What is he best known for?
The fields of study he is best known for:
- Programming language
- Algebra
- Real number
Jan Rutten mainly focuses on Coalgebra, Coinduction, Programming language, Algebra and Bisimulation.
His Coinduction study is focused on Mathematical proof in general.
Jan Rutten works mostly in the field of Programming language, limiting it down to concerns involving Theoretical computer science and, occasionally, Component and Well-founded semantics.
Algebra and Discrete mathematics are commonly linked in his work.

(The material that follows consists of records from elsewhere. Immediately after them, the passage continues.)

/-- The example of rule R150. -/
theorem test_rxByte :
    shows (exec (.rxByte 0x5A#8) (holding .candidate v21.dropLast)) =
      some (0#16, [], [.events [.validFrame ⟨0x02#8, 0xFF#8, []⟩]]) := by decide +kernel

/-! Payload layer. -/

/-- V52. -/
theorem test_invStart_v52 : shows (exec (.invStart [1, 3] false) State.reset) = some (0#16, [], [.frame
    [0x5A#8, 0x00#8, 0x01#8, 0x02#8, 0x10#8, 0x00#8, 0x05#8, 0x00#8, 0x00#8, 0x00#8, 0x05#8, 0x00#8, 0x28#8,
      0x62#8]]) := by decide +kernel

/-- V55: an antenna id outside 1 to 4. -/
theorem test_invStart_v55 : refusalOf (exec (.invStart [5] false) State.reset) = some .antennaIdOutOfRange := by decide +kernel

/-- V56. -/
theorem test_invStop_v56 : shows (exec .invStop State.reset) = some (0#16, [], [.frame v21]) := by decide +kernel

/-- V57, V60. -/
theorem test_tagParse_v57_v60 :
    parseTag p24 = .report ['A', 'B', 'C', 'D'] 0x01#8 ∧
    parseTag [0x00#8, 0x00#8, 0xEE#8, 0xEE#8, 0x02#8] = .report [] 0x02#8 ∧
    parseTag [0x00#8, 0x01#8, 0xAB#8, 0x00#8, 0x00#8, 0x04#8, 0x99#8, 0x99#8] = .report ['A', 'B'] 0x04#8 := by decide +kernel

/-- V59. -/
theorem test_tagParse_v59 :
    parseTag [0x00#8, 0x0C#8, 0xAB#8] = .parseFailure ∧ parseTag [0x00#8] = .parseFailure ∧
    parseTag [] = .parseFailure ∧ parseTag [0x00#8, 0x02#8, 0xAB#8, 0xCD#8, 0x00#8, 0x00#8] = .parseFailure := by decide +kernel

/-- V44: the 40-byte frame of the example of rule R179. -/
theorem test_epcwBuild_v44 :
    shows (exec (.epcwBuild "AABBCCDD".toList "11223344".toList 2 0#32) State.reset) = some (0#16, [], [.frame
      ([0x5A#8, 0x00#8, 0x01#8, 0x02#8, 0x11#8, 0x00#8, 0x1F#8] ++
        [0x00#8, 0x00#8, 0x00#8, 0x02#8, 0x01#8, 0x00#8, 0x01#8, 0x00#8, 0x06#8, 0x10#8, 0x00#8, 0x11#8, 0x22#8,
          0x33#8, 0x44#8, 0x01#8, 0x00#8, 0x08#8, 0x01#8, 0x00#8, 0x20#8, 0x20#8, 0xAA#8, 0xBB#8, 0xCC#8, 0xDD#8,
          0x02#8, 0x00#8, 0x00#8, 0x00#8, 0x00#8] ++ [0x59#8, 0x7A#8])]) := by decide +kernel

/-- V45: the same payload with BITLEN_SIZE = 2. -/
theorem test_epcwBuild_v45 :
    writeEpcPayload .two ⟨0x02#8, [0x11#8, 0x22#8, 0x33#8, 0x44#8], [0xAA#8, 0xBB#8, 0xCC#8, 0xDD#8], 0#32⟩ =
      [0x00#8, 0x00#8, 0x00#8, 0x02#8, 0x01#8, 0x00#8, 0x01#8, 0x00#8, 0x06#8, 0x10#8, 0x00#8, 0x11#8, 0x22#8, 0x33#8,
        0x44#8, 0x01#8, 0x00#8, 0x09#8, 0x01#8, 0x00#8, 0x20#8, 0x00#8, 0x20#8, 0xAA#8, 0xBB#8, 0xCC#8, 0xDD#8,
        0x02#8, 0x00#8, 0x00#8, 0x00#8, 0x00#8] := by decide +kernel

/-- V47, V49. -/
theorem test_epcwBuild_v47_v49 :
    shows (exec (.epcwBuild "AABB".toList "112233".toList 1 0#32) State.reset) = some (0#16, [], [.invalidEpcLength]) ∧
    refusalOf (exec (.epcwBuild "AAB".toList "11223344".toList 1 0#32) State.reset) = some .oddOldEpcLength ∧
    refusalOf (exec (.epcwBuild "AABB".toList "1122334G".toList 1 0#32) State.reset) = some .notHexDigits ∧
    refusalOf (exec (.epcwBuild "AABB".toList "11223344".toList 5 0#32) State.reset) = some .antennaIdOutOfRange := by
  decide +kernel

/-- V50. -/
theorem test_pcWord_v50 :
    pcWord 6 = 0x3000#16 ∧ pcWord 4 = 0x2000#16 ∧ pcWord 31 = 0xF800#16 ∧ pcWord 32 = 0x0000#16 ∧
    pcWord 33 = 0x0800#16 := by decide +kernel

/-- V61. -/
theorem test_wresParse_v61 :
    parseWrite [0x00#8] = .success ∧ parseWrite [0x03#8] = .invalidParameter ∧
    parseWrite [0x08#8] = .passwordOrLockError ∧ parseWrite [0x10#8] = .tagOutOfRange ∧
    parseWrite [0x42#8] = .unknownError 0x42#8 ∧ parseWrite [0xFF#8, 0x00#8] = .unknownError 0xFF#8 ∧
    parseWrite [] = .parseFailure := by decide +kernel

theorem test_unassigned : refusalOf (exec .unassigned State.reset) = some .unassignedSelectCode := by decide +kernel

/-! FRAME rows. -/

/-- V24 arriving, and its report. -/
theorem test_tagReport :
    shows (exec (.tagReport p24) State.reset) = some (0#16, [],
      [.events [.validFrame ⟨0x02#8, 0x00#8, p24⟩], .classified [.tagReport (.report ['A', 'B', 'C', 'D'] 0x01#8)]]) := by
  decide +kernel

/-- Any frame arriving behind a held fragment that swallows it. -/
theorem test_frameAny_behind_a_fragment :
    shows (exec (.frameAny 0x0001#16 0x02#8 0xFF#8 []) (holding .candidate [0x5A#8])) =
      some (0#16, 0x5A#8 :: v21, [.events []]) := by decide +kernel

/-- V62's TagOutOfRange response, and a command echoed back (rule R188). -/
theorem test_writeEpcRsp :
    shows (exec (.writeEpcRsp [0x10#8]) State.reset) = some (0#16, [],
      [.events [.validFrame ⟨0x02#8, 0x11#8, [0x10#8]⟩], .classified [.writeResponse .tagOutOfRange]]) ∧
    shows (exec (.writeEpcClassify 0x1234#16 [0x00#8, 0x00#8]) State.reset) = some (0#16, [],
      [.events [.validFrame ⟨0x02#8, 0x11#8, [0x00#8, 0x00#8]⟩], .classified [.writeResponse .success]]) := by decide +kernel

His biological study spans a wide range of topics, including Automata theory and Homomorphism.
His Homomorphism research includes elements of Variety and Universal algebra.
His most cited work include:
- Universal coalgebra: a theory of systems (1037 citations)
- Modeling component connectors in Reo by constraint automata (300 citations)
- Solving reflexive domain equations in a category of complete metric spaces (178 citations)
What are the main themes of his work throughout his whole career to date?
His primary areas of investigation include Algebra, Coalgebra, Discrete mathematics, Coinduction and Automaton.
His Algebra study incorporates themes from Finite-state machine, Regular expression, Bisimulation and Automata theory.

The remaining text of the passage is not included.